为了避免爬虫被封 IP ,网上搜索教程说需要建立代理池。但是付费代理都好贵。。。不过好在网上已经有不少免费提供代理的网站了。因此,我打算写个爬虫去获取这些免费 IP ~
策略步骤
用种子关键词例如“代理 IP ”在各个搜索引擎上搜索,获取候选 URL
爬取候选 URL ,将代理地址储存下来
验证代理地址,将可用的代理地址放入代理池
难点
如何去验证维护这些代理地址
如何知道哪些代理地址适合哪些网站(可用性,响应时间)
效率问题(之前写过简单的验证脚本,但是效率非常低)
小伙伴们有不有什么好的办法能解决这些问题呢?
Let’s probably write it down. I happened to have done the same job before, and I also needed an agent at that time. Then I wrote my own crawler to do automatic retrieval and automatic update.

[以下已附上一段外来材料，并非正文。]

theorem execSystemPllLossOfLock_fr (s : State) :
    OFr [.pads, .pw, .hl, .qs, .mb, .ld, .tm, .tx, .sg, .sk, .tw, .fs, .se, .mg, .objs, .win0, .cnt, .freeIx, .outs] s (execSystemPllLossOfLock s) := by
  unfold execSystemPllLossOfLock
  refine run_fr rfl ?_
  try dsimp only
  repeat'
    first
    | with_reducible exact Fr.refl _ _
    | with_reducible apply Fr.ite
    | with_reducible apply Fr.step ?_ (condOn_fr ..) ?_
    | with_reducible apply Fr.step ?_ (modPw_fr _ _ ?_) ?_
    | exact rfl
    | with_reducible exact id

theorem execRefclkTimeLost_fr (s : State) :
    OFr [.pads, .pw, .hl, .qs, .mb, .ld, .tm, .tx, .sg, .sk, .tw, .fs, .se, .mg, .objs, .win0, .cnt, .freeIx, .outs] s (execRefclkTimeLost s) := by
  unfold execRefclkTimeLost
  refine atExit_fr rfl ?_
  try dsimp only
  repeat'
    first
    | with_reducible exact Fr.refl _ _
    | with_reducible apply Fr.ite
    | with_reducible apply Fr.step ?_ (condOn_fr ..) ?_
    | with_reducible apply Fr.step ?_ (modPw_fr _ _ ?_) ?_
    | with_reducible apply Fr.step ?_ (modTm_fr ..) ?_
    | with_reducible apply Fr.step ?_ (setTimeState_fr ..) ?_
    | exact rfl
    | with_reducible exact id

theorem execRefclkTimeReturn_fr (hz : Nat) (s : State) :
    OFr [.pads, .pw, .hl, .qs, .mb, .ld, .tm, .tx, .sg, .sk, .tw, .fs, .se, .mg, .objs, .win0, .cnt, .freeIx, .outs] s (execRefclkTimeReturn hz s) := by
  unfold execRefclkTimeReturn
  refine atExit_fr rfl ?_
  try dsimp only
  repeat'
    first
    | with_reducible exact Fr.refl _ _
    | with_reducible apply Fr.ite
    | with_reducible apply Fr.step ?_ (measureRef_fr ..) ?_
    | exact rfl

theorem modSensor_fr (s : State) (i : Nat) (f : Sensor → Sensor) :
    Fr [.mg] s (modSensor s i f) := by
  unfold modSensor
  try dsimp only
  repeat'
    first
    | with_reducible exact Fr.refl _ _
    | with_reducible apply Fr.step ?_ (modMg_fr ..) ?_
    | exact rfl

theorem sensorTake_fr (s : State) (i : Nat) (v : Int) :
    Fr [.mg] s (sensorTake s i v) := by
  unfold sensorTake
  try dsimp only
  repeat'
    first
    | with_reducible exact Fr.refl _ _
    | with_reducible apply Fr.ite
    | with_reducible apply Fr.step ?_ (modSensor_fr ..) ?_
    | exact rfl

theorem sampleTemps_fr (s : State) (temps : List (Option Int)) :
    Fr [.mg] s (sampleTemps s temps) := by
  unfold sampleTemps
  try dsimp only
  repeat'
    first
    | with_reducible exact Fr.refl _ _
    | with_reducible apply Fr.step ?_ (sensorTake_fr ..) ?_
    | with_reducible apply Fr.step ?_ (modSensor_fr ..) ?_
    | with_reducible apply Fr.foldl ?_ (fun _ _ => ?_)
    | split
    | exact rfl

theorem tempTriggers_fr (s : State) :
    Fr [.cal] s (tempTriggers s) := by
  unfold tempTriggers
  try dsimp only
  repeat'
    first
    | with_reducible exact Fr.refl _ _
    | with_reducible apply Fr.ite
    | with_reducible apply Fr.step ?_ (modCalPt_fr ..) ?_
    | with_reducible apply Fr.foldl ?_ (fun _ _ => ?_)
    | exact rfl
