-- ==== Sys2Proof/Laws/Shared.lean ====
section
/-! SUPPORT. What the operations that most commands share leave as it was, field by field, for simp. -/

namespace Sys2Proof.Machine

section emit
variable (s : State) (o : Out)
@[simp] theorem emit_pads : (emit s o).pads = s.pads := (emit_fr ..).only .pads rfl
@[simp] theorem emit_pw : (emit s o).pw = s.pw := (emit_fr ..).only .pw rfl
@[simp] theorem emit_hl : (emit s o).hl = s.hl := (emit_fr ..).only .hl rfl
@[simp] theorem emit_qs : (emit s o).qs = s.qs := (emit_fr ..).only .qs rfl
@[simp] theorem emit_mb : (emit s o).mb = s.mb := (emit_fr ..).only .mb rfl
@[simp] theorem emit_ld : (emit s o).ld = s.ld := (emit_fr ..).only .ld rfl
@[simp] theorem emit_tm : (emit s o).tm = s.tm := (emit_fr ..).only .tm rfl
@[simp] theorem emit_cal : (emit s o).cal = s.cal := (emit_fr ..).only .cal rfl
@[simp] theorem emit_tx : (emit s o).tx = s.tx := (emit_fr ..).only .tx rfl
@[simp] theorem emit_rx : (emit s o).rx = s.rx := (emit_fr ..).only .rx rfl
@[simp] theorem emit_str : (emit s o).str = s.str := (emit_fr ..).only .str rfl
@[simp] theorem emit_sg : (emit s o).sg = s.sg := (emit_fr ..).only .sg rfl
@[simp] theorem emit_sk : (emit s o).sk = s.sk := (emit_fr ..).only .sk rfl
@[simp] theorem emit_tw : (emit s o).tw = s.tw := (emit_fr ..).only .tw rfl
@[simp] theorem emit_fs : (emit s o).fs = s.fs := (emit_fr ..).only .fs rfl
@[simp] theorem emit_se : (emit s o).se = s.se := (emit_fr ..).only .se rfl
@[simp] theorem emit_fuses : (emit s o).fuses = s.fuses := (emit_fr ..).only .fuses rfl
@[simp] theorem emit_mg : (emit s o).mg = s.mg := (emit_fr ..).only .mg rfl
@[simp] theorem emit_fences : (emit s o).fences = s.fences := (emit_fr ..).only .fences rfl
@[simp] theorem emit_objs : (emit s o).objs = s.objs := (emit_fr ..).only .objs rfl
@[simp] theorem emit_win0 : (emit s o).win0 = s.win0 := (emit_fr ..).only .win0 rfl
@[simp] theorem emit_win1 : (emit s o).win1 = s.win1 := (emit_fr ..).only .win1 rfl
@[simp] theorem emit_flash : (emit s o).flash = s.flash := (emit_fr ..).only .flash rfl
@[simp] theorem emit_cnt : (emit s o).cnt = s.cnt := (emit_fr ..).only .cnt rfl
@[simp] theorem emit_clock : (emit s o).clock = s.clock := (emit_fr ..).only .clock rfl
@[simp] theorem emit_freeIx : (emit s o).freeIx = s.freeIx := (emit_fr ..).only .freeIx rfl
@[simp] theorem emit_pending : (emit s o).pending = s.pending := (emit_fr ..).only .pending rfl
end emit

section count
variable (s : State) (block : Nat) (i : Nat)
@[simp] theorem count_pads : (count s block i).pads = s.pads := (count_fr ..).only .pads rfl
@[simp] theorem count_pw : (count s block i).pw = s.pw := (count_fr ..).only .pw rfl
@[simp] theorem count_hl : (count s block i).hl = s.hl := (count_fr ..).only .hl rfl
@[simp] theorem count_qs : (count s block i).qs = s.qs := (count_fr ..).only .qs rfl
@[simp] theorem count_mb : (count s block i).mb = s.mb := (count_fr ..).only .mb rfl
@[simp] theorem count_ld : (count s block i).ld = s.ld := (count_fr ..).only .ld rfl
@[simp] theorem count_tm : (count s block i).tm = s.tm := (count_fr ..).only .tm rfl
@[simp] theorem count_cal : (count s block i).cal = s.cal := (count_fr ..).only .cal rfl
@[simp] theorem count_tx : (count s block i).tx = s.tx := (count_fr ..).only .tx rfl
@[simp] theorem count_rx : (count s block i).rx = s.rx := (count_fr ..).only .rx rfl
@[simp] theorem count_str : (count s block i).str = s.str := (count_fr ..).only .str rfl
@[simp] theorem count_sg : (count s block i).sg = s.sg := (count_fr ..).only .sg rfl
@[simp] theorem count_sk : (count s block i).sk = s.sk := (count_fr ..).only .sk rfl
@[simp] theorem count_tw : (count s block i).tw = s.tw := (count_fr ..).only .tw rfl
@[simp] theorem count_fs : (count s block i).fs = s.fs := (count_fr ..).only .fs rfl
@[simp] theorem count_se : (count s block i).se = s.se := (count_fr ..).only .se rfl
@[simp] theorem count_fuses : (count s block i).fuses = s.fuses := (count_fr ..).only .fuses rfl
@[simp] theorem count_mg : (count s block i).mg = s.mg := (count_fr ..).only .mg rfl
@[simp] theorem count_fences : (count s block i).fences = s.fences := (count_fr ..).only .fences rfl
@[simp] theorem count_objs : (count s block i).objs = s.objs := (count_fr ..).only .objs rfl
@[simp] theorem count_win0 : (count s block i).win0 = s.win0 := (count_fr ..).only .win0 rfl
@[simp] theorem count_win1 : (count s block i).win1 = s.win1 := (count_fr ..).only .win1 rfl
@[simp] theorem count_flash : (count s block i).flash = s.flash := (count_fr ..).only .flash rfl
@[simp] theorem count_clock : (count s block i).clock = s.clock := (count_fr ..).only .clock rfl
@[simp] theorem count_freeIx : (count s block i).freeIx = s.freeIx := (count_fr ..).only .freeIx rfl
@[simp] theorem count_outs : (count s block i).outs = s.outs := (count_fr ..).only .outs rfl
@[simp] theorem count_pending : (count s block i).pending = s.pending := (count_fr ..).only .pending rfl
end count

section countN
variable (s : State) (block : Nat) (i : Nat) (n : Nat)
@[simp] theorem countN_pads : (countN s block i n).pads = s.pads := (countN_fr ..).only .pads rfl
@[simp] theorem countN_pw : (countN s block i n).pw = s.pw := (countN_fr ..).only .pw rfl
@[simp] theorem countN_hl : (countN s block i n).hl = s.hl := (countN_fr ..).only .hl rfl
@[simp] theorem countN_qs : (countN s block i n).qs = s.qs := (countN_fr ..).only .qs rfl
@[simp] theorem countN_mb : (countN s block i n).mb = s.mb := (countN_fr ..).only .mb rfl
@[simp] theorem countN_ld : (countN s block i n).ld = s.ld := (countN_fr ..).only .ld rfl
@[simp] theorem countN_tm : (countN s block i n).tm = s.tm := (countN_fr ..).only .tm rfl
@[simp] theorem countN_cal : (countN s block i n).cal = s.cal := (countN_fr ..).only .cal rfl
@[simp] theorem countN_tx : (countN s block i n).tx = s.tx := (countN_fr ..).only .tx rfl
@[simp] theorem countN_rx : (countN s block i n).rx = s.rx := (countN_fr ..).only .rx rfl
@[simp] theorem countN_str : (countN s block i n).str = s.str := (countN_fr ..).only .str rfl
@[simp] theorem countN_sg : (countN s block i n).sg = s.sg := (countN_fr ..).only .sg rfl
@[simp] theorem countN_sk : (countN s block i n).sk = s.sk := (countN_fr ..).only .sk rfl
@[simp] theorem countN_tw : (countN s block i n).tw = s.tw := (countN_fr ..).only .tw rfl
@[simp] theorem countN_fs : (countN s block i n).fs = s.fs := (countN_fr ..).only .fs rfl
@[simp] theorem countN_se : (countN s block i n).se = s.se := (countN_fr ..).only .se rfl
@[simp] theorem countN_fuses : (countN s block i n).fuses = s.fuses := (countN_fr ..).only .fuses rfl
@[simp] theorem countN_mg : (countN s block i n).mg = s.mg := (countN_fr ..).only .mg rfl
@[simp] theorem countN_fences : (countN s block i n).fences = s.fences := (countN_fr ..).only .fences rfl
@[simp] theorem countN_objs : (countN s block i n).objs = s.objs := (countN_fr ..).only .objs rfl
@[simp] theorem countN_win0 : (countN s block i n).win0 = s.win0 := (countN_fr ..).only .win0 rfl
@[simp] theorem countN_win1 : (countN s block i n).win1 = s.win1 := (countN_fr ..).only .win1 rfl
@[simp] theorem countN_flash : (countN s block i n).flash = s.flash := (countN_fr ..).only .flash rfl
@[simp] theorem countN_clock : (countN s block i n).clock = s.clock := (countN_fr ..).only .clock rfl
@[simp] theorem countN_freeIx : (countN s block i n).freeIx = s.freeIx := (countN_fr ..).only .freeIx rfl
@[simp] theorem countN_outs : (countN s block i n).outs = s.outs := (countN_fr ..).only .outs rfl
@[simp] theorem countN_pending : (countN s block i n).pending = s.pending := (countN_fr ..).only .pending rfl
end countN

section condOn
variable (s : State) (n : Nat)
@[simp] theorem condOn_pw : (condOn s n).pw = s.pw := (condOn_fr ..).only .pw rfl
@[simp] theorem condOn_cal : (condOn s n).cal = s.cal := (condOn_fr ..).only .cal rfl
@[simp] theorem condOn_rx : (condOn s n).rx = s.rx := (condOn_fr ..).only .rx rfl
@[simp] theorem condOn_str : (condOn s n).str = s.str := (condOn_fr ..).only .str rfl
@[simp] theorem condOn_fuses : (condOn s n).fuses = s.fuses := (condOn_fr ..).only .fuses rfl
@[simp] theorem condOn_fences : (condOn s n).fences = s.fences := (condOn_fr ..).only .fences rfl
@[simp] theorem condOn_win1 : (condOn s n).win1 = s.win1 := (condOn_fr ..).only .win1 rfl
@[simp] theorem condOn_flash : (condOn s n).flash = s.flash := (condOn_fr ..).only .flash rfl
@[simp] theorem condOn_clock : (condOn s n).clock = s.clock := (condOn_fr ..).only .clock rfl
@[simp] theorem condOn_pending : (condOn s n).pending = s.pending := (condOn_fr ..).only .pending rfl
end condOn

section condOff
variable (s : State) (n : Nat)
@[simp] theorem condOff_pads : (condOff s n).pads = s.pads := (condOff_fr ..).only .pads rfl
@[simp] theorem condOff_pw : (condOff s n).pw = s.pw := (condOff_fr ..).only .pw rfl
@[simp] theorem condOff_hl : (condOff s n).hl = s.hl := (condOff_fr ..).only .hl rfl
@[simp] theorem condOff_qs : (condOff s n).qs = s.qs := (condOff_fr ..).only .qs rfl
@[simp] theorem condOff_mb : (condOff s n).mb = s.mb := (condOff_fr ..).only .mb rfl
@[simp] theorem condOff_ld : (condOff s n).ld = s.ld := (condOff_fr ..).only .ld rfl
@[simp] theorem condOff_tm : (condOff s n).tm = s.tm := (condOff_fr ..).only .tm rfl
@[simp] theorem condOff_cal : (condOff s n).cal = s.cal := (condOff_fr ..).only .cal rfl
@[simp] theorem condOff_tx : (condOff s n).tx = s.tx := (condOff_fr ..).only .tx rfl
@[simp] theorem condOff_rx : (condOff s n).rx = s.rx := (condOff_fr ..).only .rx rfl
@[simp] theorem condOff_str : (condOff s n).str = s.str := (condOff_fr ..).only .str rfl
@[simp] theorem condOff_sg : (condOff s n).sg = s.sg := (condOff_fr ..).only .sg rfl
@[simp] theorem condOff_sk : (condOff s n).sk = s.sk := (condOff_fr ..).only .sk rfl
@[simp] theorem condOff_tw : (condOff s n).tw = s.tw := (condOff_fr ..).only .tw rfl
@[simp] theorem condOff_se : (condOff s n).se = s.se := (condOff_fr ..).only .se rfl
@[simp] theorem condOff_fuses : (condOff s n).fuses = s.fuses := (condOff_fr ..).only .fuses rfl
@[simp] theorem condOff_mg : (condOff s n).mg = s.mg := (condOff_fr ..).only .mg rfl
@[simp] theorem condOff_fences : (condOff s n).fences = s.fences := (condOff_fr ..).only .fences rfl
@[simp] theorem condOff_objs : (condOff s n).objs = s.objs := (condOff_fr ..).only .objs rfl
@[simp] theorem condOff_win0 : (condOff s n).win0 = s.win0 := (condOff_fr ..).only .win0 rfl
@[simp] theorem condOff_win1 : (condOff s n).win1 = s.win1 := (condOff_fr ..).only .win1 rfl
@[simp] theorem condOff_flash : (condOff s n).flash = s.flash := (condOff_fr ..).only .flash rfl
@[simp] theorem condOff_cnt : (condOff s n).cnt = s.cnt := (condOff_fr ..).only .cnt rfl
@[simp] theorem condOff_clock : (condOff s n).clock = s.clock := (condOff_fr ..).only .clock rfl
@[simp] theorem condOff_freeIx : (condOff s n).freeIx = s.freeIx := (condOff_fr ..).only .freeIx rfl
@[simp] theorem condOff_outs : (condOff s n).outs = s.outs := (condOff_fr ..).only .outs rfl
@[simp] theorem condOff_pending : (condOff s n).pending = s.pending := (condOff_fr ..).only .pending rfl
end condOff

section fault
variable (s : State) (n : Nat)
@[simp] theorem fault_pw : (fault s n).pw = s.pw := (fault_fr ..).only .pw rfl
@[simp] theorem fault_cal : (fault s n).cal = s.cal := (fault_fr ..).only .cal rfl
@[simp] theorem fault_rx : (fault s n).rx = s.rx := (fault_fr ..).only .rx rfl
@[simp] theorem fault_str : (fault s n).str = s.str := (fault_fr ..).only .str rfl
@[simp] theorem fault_fuses : (fault s n).fuses = s.fuses := (fault_fr ..).only .fuses rfl
@[simp] theorem fault_fences : (fault s n).fences = s.fences := (fault_fr ..).only .fences rfl
@[simp] theorem fault_win1 : (fault s n).win1 = s.win1 := (fault_fr ..).only .win1 rfl
@[simp] theorem fault_flash : (fault s n).flash = s.flash := (fault_fr ..).only .flash rfl
@[simp] theorem fault_clock : (fault s n).clock = s.clock := (fault_fr ..).only .clock rfl
@[simp] theorem fault_pending : (fault s n).pending = s.pending := (fault_fr ..).only .pending rfl
end fault
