-- ==== Sys2Proof/Tests/Slice0.lean ====
section
/-! SUPPORT. Tests: for each statement with hypotheses a concrete state and operands that meet them, clause
by clause; ill-formed commands; worked values of the spec; a few single steps. -/

namespace Sys2Proof.Tests

set_option linter.unusedVariables false
set_option Elab.async false

open Machine

/-- The state after reset with the islands clocked, so that the core runs. -/
def live : State := { pw := { clocked := true } }

/-- A request of agent `v` for `op` with a payload, CRC good and reserved bits 0. -/
def rq (v : Via) (op oid : Nat) (pl : Bytes) : Request :=
  { via := v, opcode := BitVec.ofNat 16 op, tag := 7, word6 := 0, oid := BitVec.ofNat 32 oid, length := pl.length,
    payload := pl, crcOk := true, busy := false, at_ := 0 }

/-- A state with one taken request. -/
def tk (r : Request) (s : State) : State := s.modMb fun m => { m with taken := [r] }

/-- Domains ENABLED by MB1. -/
def ons (l : List Nat) (s : State) : State := l.foldl (fun s d => setDom s d { state := 2, agent := 0x11, rank := 3 }) s

/-- The voter and the three channels enabled and in the vote. -/
def timed (s : State) : State :=
  [0, 1, 2].foldl (fun s i => modChan s i fun c => { c with inVote := true }) (ons [65, 66, 67, 68] s)

/-- Port p with its lane, MAC and neighbours in function. -/
def port (p : Nat) (s : State) : State := modPrt (ons [p, 6 + p, 12 + p, 18 + p, 48, 49, 62] s) p fun x => { x with up := true }

/-- Both cascade links in function and up. -/
def casc (s : State) : State :=
  [0, 1].foldl (fun s k => modKlink s k fun l => { l with up := true }) (ons [24, 25, 26, 27] s)

/-- A link in LINK_ACTIVE with DMA enabled. -/
def link (s : State) : State := (ons [48] s).modHl fun l => { l with trained := true, state := lsActive, ctrl := 1, fwReady := true }

/-- A backbone protocol frame of a subtype. -/
def kin (st : Nat) (b : Bytes) : Bytes := withFcs (padTo 60 (zz 12 ++ [0x88, 0xB6] ++ toLe 1 st ++ [1] ++ b))

/-- A frame to the service address of position 0. -/
def svc (st : Nat) (b : Bytes) : Bytes :=
  withFcs (padTo 60 ([0x02, 0x4B, 0x59, 0x4D, 0x20, 0, 2, 0, 0, 0, 0, 9, 0x88, 0xB6] ++ toLe 1 st ++ [1] ++ toBe 2 b.length ++ b))

/-- A cascade frame from position 1 to position 0. -/
def kfr (kind : Nat) (b : Bytes) : Bytes := withFcs (kFrame kind 1 0 7 1 0 b)

/-- What `Admitted` asks, as a test. -/
def admits (s : State) (v : Via) (op : Nat) (r : Request) : Bool :=
  held s == false && decide (s.mb.taken.find? (fun r => r.via == v && r.opcode.toNat == op && !r.served) = some r) &&
    decide (authCheck s v op = none) && (s.fs.f4 == false || graveServed op r.oid.toNat) && decide (oidCheck op r.oid.toNat = none)

theorem admitted_of {s : State} {v : Via} {op : Nat} {r : Request} (h : admits s v op r = true) : Admitted s v op r := by
  simp only [admits, Bool.and_eq_true, Bool.or_eq_true, beq_iff_eq, decide_eq_true_eq] at h
  exact ⟨h.1.1.1.1, h.1.1.1.2, h.1.1.2, h.1.2, h.2⟩

/-- The state and payload of a staged answer. -/
def stagedParts : Answer → Option (State × Bytes)
  | .staged s p => some (s, p)
  | _ => none

theorem staged_of {a : Answer} (h : (stagedParts a).isSome = true) : ∃ u p, a = .staged u p := by
  cases a <;> simp [stagedParts] at h ⊢

/-- A TX record of descriptor 0 in a phase. -/
def txr (ph : TxPhase) : TxRec :=
  { idx := 0, desc := zz 32, phase := ph, data := [], seq := 0, launch := 0, todo := 0, sent := 0, sentLate := false, late := 0,
    safe := false, down := false, stamps := [], lost := 0, member := none, withheld := false, assigned := false, cellsOn := 0, fail := 0 }

/-- A gate list of one open entry for port p in mode m. -/
def gcl (m p : Nat) (s : State) : State :=
  objWrite (objWrite s (oMode m) (8 + 2 * p) [1, 0]) (oGcl m p) 0 (toLe 3 250000 ++ [0, 0xFF, 0, 0, 0])

/-- An order of MB1. -/
def ord (op oid : Nat) (pl : Bytes) : Order :=
  { agent := 0x11, rank := 3, tag := 1, at_ := 0, opcode := BitVec.ofNat 16 op, oid := BitVec.ofNat 32 oid, payload := pl,
    domains := [], cells := none }

/-- A stamp, a frame of the device's own, and a frame of 60 bytes on the line. -/
def st0 : Stamp := { port := 0, at48 := 0, cls := 0 }
def frm : EgFrame := { id := 1, tc := 0, data := zz 60, src := .own }
def onl (lvl : Nat) (n : Nat) : OnLine :=
  { frame := { frm with data := zz n }, lvl := lvl, wire := zz n, gone := 0, count := 0, frag := 0, stomp := false, stamp := st0,
    smd := 0xD5, ct := false, sec := none }

/-- A state with MAC merge active on port p and a frame on its line. -/
def lined (p : Nat) (l : OnLine) (s : State) : State := modPrt (port p s) p fun x => { x with line := some l }

/-- A frame with its FCS. -/
def eth (da sa rest : Bytes) : Bytes := withFcs (padTo 60 (da ++ sa ++ rest))

/-- Port p with a list of one entry in mode 0. -/
def gated (p op : Nat) (s : State) : State := objWrite (gcl 0 p s) (oGcl 0 p) 3 [BitVec.ofNat 8 op]

/-- A loop head, a state that holds it, a port with an address, and a frame to that address. -/
def lhd : LoopHead := { port := 0, len := 64, plain := zz 60, tci := 0, sci := zz 8, epoch := 0, view := 0, stamp := st0, at_ := 0 }
def looped : State := { live with rx := { loop := [lhd] } }
def addressed (p : Nat) (s : State) : State := objWrite (objWrite (port p s) (oAcc p) 0 [2, 0, 0, 0, 0, 7]) (oAcc p) 8 [0xEE, 5]
def toMe : Bytes := eth [2, 0, 0, 0, 0, 7] [2, 0, 0, 0, 0, 9] []

/-- What the port and the classifier make of a frame to this port. -/
def rxP (s : State) (p : Nat) (f : Bytes) : Stamp × State := rxStamp s p f.length
def clP (s : State) (p : Nat) (f : Bytes) : Verdict × State :=
  classify (countN (count (rxP s p f).2 (cPort p 0) 0) (cPort p 0) 1 f.length) p s.rx.active (f.take (f.length - 4)) none none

As for the proxy address, I didn’t let the crawler choose the website by itself. Instead, I manually screened several websites that provided free proxies and then wrote some crawlers to crawl different proxy websites;
In response to the difficulty you mentioned:
For verification, the address crawled for the first time will be directly verified to see if it is available. If it can be used, it will be stored in the database or persisted. Because of the unreliability of the proxy, it is necessary to regularly check whether the captured proxy is available. I started it directly on the uWSGI server. Create a scheduled task, which will be checked every half hour and a new agent will be captured every hour. Of course, you can also use scheduled tasks such as crontab;
Directly use the captured proxy to access the website you need to visit. If you need to provide different proxies for different websites, you can verify and store the relevant verification information together;
Efficiency issues are easy to deal with. Network verification operations are all I/O-intensive tasks, which can be solved with coroutines, multi-threads, and multi-processes. Python's gil does not affect multi-threading and improves the efficiency of I/O-intensive tasks
multithreading-spider I used multi-threading + queue to make a simple proxy crawler before. The demo of src is a specific example. It uses a simple producer-consumer model. The crawler that crawls to the proxy address is regarded as a producer to verify the availability of the proxy. The crawler acts as a consumer and can display specific task progress.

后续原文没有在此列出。